**Work item**
Only one span of the listing below is wanted: the lines from the one with "(s.modUpd f).frames = s.frames := rfl" through the one with "(s.modUpd f).chan = s.chan := rfl", reproduced exactly, both ends kept.

**Records provided**
****************
/-! ### modUpd -/

@[simp] theorem modUpd_powered (f : UpdateWriter → UpdateWriter) (s : State) : (s.modUpd f).powered = s.powered := rfl
@[simp] theorem modUpd_resetInput (f : UpdateWriter → UpdateWriter) (s : State) : (s.modUpd f).resetInput = s.resetInput := rfl
@[simp] theorem modUpd_hubRestart (f : UpdateWriter → UpdateWriter) (s : State) : (s.modUpd f).hubRestart = s.hubRestart := rfl
@[simp] theorem modUpd_clock (f : UpdateWriter → UpdateWriter) (s : State) : (s.modUpd f).clock = s.clock := rfl
@[simp] theorem modUpd_draws (f : UpdateWriter → UpdateWriter) (s : State) : (s.modUpd f).draws = s.draws := rfl
@[simp] theorem modUpd_flash (f : UpdateWriter → UpdateWriter) (s : State) : (s.modUpd f).flash = s.flash := rfl
@[simp] theorem modUpd_cfg (f : UpdateWriter → UpdateWriter) (s : State) : (s.modUpd f).cfg = s.cfg := rfl
@[simp] theorem modUpd_lines (f : UpdateWriter → UpdateWriter) (s : State) : (s.modUpd f).lines = s.lines := rfl
@[simp] theorem modUpd_slots (f : UpdateWriter → UpdateWriter) (s : State) : (s.modUpd f).slots = s.slots := rfl
@[simp] theorem modUpd_ports (f : UpdateWriter → UpdateWriter) (s : State) : (s.modUpd f).ports = s.ports := rfl
@[simp] theorem modUpd_segments (f : UpdateWriter → UpdateWriter) (s : State) : (s.modUpd f).segments = s.segments := rfl
@[simp] theorem modUpd_frameWait (f : UpdateWriter → UpdateWriter) (s : State) : (s.modUpd f).frameWait = s.frameWait := rfl
@[simp] theorem modUpd_frames (f : UpdateWriter → UpdateWriter) (s : State) : (s.modUpd f).frames = s.frames := rfl
@[simp] theorem modUpd_age (f : UpdateWriter → UpdateWriter) (s : State) : (s.modUpd f).age = s.age := rfl
@[simp] theorem modUpd_fill (f : UpdateWriter → UpdateWriter) (s : State) : (s.modUpd f).fill = s.fill := rfl
@[simp] theorem modUpd_chan (f : UpdateWriter → UpdateWriter) (s : State) : (s.modUpd f).chan = s.chan := rfl
@[simp] theorem modUpd_upd (f : UpdateWriter → UpdateWriter) (s : State) : (s.modUpd f).upd = f s.upd := rfl
@[simp] theorem modUpd_reclaim (f : UpdateWriter → UpdateWriter) (s : State) : (s.modUpd f).reclaim = s.reclaim := rfl
@[simp] theorem modUpd_cfgw (f : UpdateWriter → UpdateWriter) (s : State) : (s.modUpd f).cfgw = s.cfgw := rfl
@[simp] theorem modUpd_start (f : UpdateWriter → UpdateWriter) (s : State) : (s.modUpd f).start = s.start := rfl
@[simp] theorem modUpd_events (f : UpdateWriter → UpdateWriter) (s : State) : (s.modUpd f).events = s.events := rfl
@[simp] theorem modUpd_pending (f : UpdateWriter → UpdateWriter) (s : State) : (s.modUpd f).pending = s.pending := rfl

/-! ### modStart -/

@[simp] theorem modStart_powered (f : StartUp → StartUp) (s : State) : (s.modStart f).powered = s.powered := rfl
@[simp] theorem modStart_resetInput (f : StartUp → StartUp) (s : State) : (s.modStart f).resetInput = s.resetInput := rfl
@[simp] theorem modStart_hubRestart (f : StartUp → StartUp) (s : State) : (s.modStart f).hubRestart = s.hubRestart := rfl
@[simp] theorem modStart_clock (f : StartUp → StartUp) (s : State) : (s.modStart f).clock = s.clock := rfl
@[simp] theorem modStart_draws (f : StartUp → StartUp) (s : State) : (s.modStart f).draws = s.draws := rfl
@[simp] theorem modStart_flash (f : StartUp → StartUp) (s : State) : (s.modStart f).flash = s.flash := rfl
@[simp] theorem modStart_cfg (f : StartUp → StartUp) (s : State) : (s.modStart f).cfg = s.cfg := rfl
@[simp] theorem modStart_lines (f : StartUp → StartUp) (s : State) : (s.modStart f).lines = s.lines := rfl
@[simp] theorem modStart_slots (f : StartUp → StartUp) (s : State) : (s.modStart f).slots = s.slots := rfl
@[simp] theorem modStart_ports (f : StartUp → StartUp) (s : State) : (s.modStart f).ports = s.ports := rfl
@[simp] theorem modStart_segments (f : StartUp → StartUp) (s : State) : (s.modStart f).segments = s.segments := rfl
@[simp] theorem modStart_frameWait (f : StartUp → StartUp) (s : State) : (s.modStart f).frameWait = s.frameWait := rfl
@[simp] theorem modStart_frames (f : StartUp → StartUp) (s : State) : (s.modStart f).frames = s.frames := rfl
@[simp] theorem modStart_age (f : StartUp → StartUp) (s : State) : (s.modStart f).age = s.age := rfl
@[simp] theorem modStart_fill (f : StartUp → StartUp) (s : State) : (s.modStart f).fill = s.fill := rfl
@[simp] theorem modStart_chan (f : StartUp → StartUp) (s : State) : (s.modStart f).chan = s.chan := rfl
@[simp] theorem modStart_upd (f : StartUp → StartUp) (s : State) : (s.modStart f).upd = s.upd := rfl
@[simp] theorem modStart_reclaim (f : StartUp → StartUp) (s : State) : (s.modStart f).reclaim = s.reclaim := rfl
@[simp] theorem modStart_cfgw (f : StartUp → StartUp) (s : State) : (s.modStart f).cfgw = s.cfgw := rfl
@[simp] theorem modStart_start (f : StartUp → StartUp) (s : State) : (s.modStart f).start = f s.start := rfl
@[simp] theorem modStart_events (f : StartUp → StartUp) (s : State) : (s.modStart f).events = s.events := rfl
@[simp] theorem modStart_pending (f : StartUp → StartUp) (s : State) : (s.modStart f).pending = s.pending := rfl

/-! ### drawn -/

@[simp] theorem drawn_powered (s : State) : s.drawn.powered = s.powered := rfl
@[simp] theorem drawn_resetInput (s : State) : s.drawn.resetInput = s.resetInput := rfl
@[simp] theorem drawn_hubRestart (s : State) : s.drawn.hubRestart = s.hubRestart := rfl
@[simp] theorem drawn_clock (s : State) : s.drawn.clock = s.clock := rfl
@[simp] theorem drawn_draws (s : State) : s.drawn.draws = s.draws + 1 := rfl
@[simp] theorem drawn_flash (s : State) : s.drawn.flash = s.flash := rfl
@[simp] theorem drawn_cfg (s : State) : s.drawn.cfg = s.cfg := rfl
@[simp] theorem drawn_lines (s : State) : s.drawn.lines = s.lines := rfl
@[simp] theorem drawn_slots (s : State) : s.drawn.slots = s.slots := rfl
@[simp] theorem drawn_ports (s : State) : s.drawn.ports = s.ports := rfl
@[simp] theorem drawn_segments (s : State) : s.drawn.segments = s.segments := rfl
@[simp] theorem drawn_frameWait (s : State) : s.drawn.frameWait = s.frameWait := rfl
@[simp] theorem drawn_frames (s : State) : s.drawn.frames = s.frames := rfl
@[simp] theorem drawn_age (s : State) : s.drawn.age = s.age := rfl
@[simp] theorem drawn_fill (s : State) : s.drawn.fill = s.fill := rfl
@[simp] theorem drawn_chan (s : State) : s.drawn.chan = s.chan := rfl
@[simp] theorem drawn_upd (s : State) : s.drawn.upd = s.upd := rfl
@[simp] theorem drawn_reclaim (s : State) : s.drawn.reclaim = s.reclaim := rfl
@[simp] theorem drawn_cfgw (s : State) : s.drawn.cfgw = s.cfgw := rfl
@[simp] theorem drawn_start (s : State) : s.drawn.start = s.start := rfl
@[simp] theorem drawn_events (s : State) : s.drawn.events = s.events := rfl
@[simp] theorem drawn_pending (s : State) : s.drawn.pending = s.pending := rfl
****************
**Response area**
@[simp] theorem modUpd_frames (f : UpdateWriter → UpdateWriter) (s : State) : (s.modUpd f).frames = s.frames := rfl
@[simp] theorem modUpd_age (f : UpdateWriter → UpdateWriter) (s : State) : (s.modUpd f).age = s.age := rfl
@[simp] theorem modUpd_fill (f : UpdateWriter → UpdateWriter) (s : State) : (s.modUpd f).fill = s.fill := rfl
@[simp] theorem modUpd_chan (f : UpdateWriter → UpdateWriter) (s : State) : (s.modUpd f).chan = s.chan := rfl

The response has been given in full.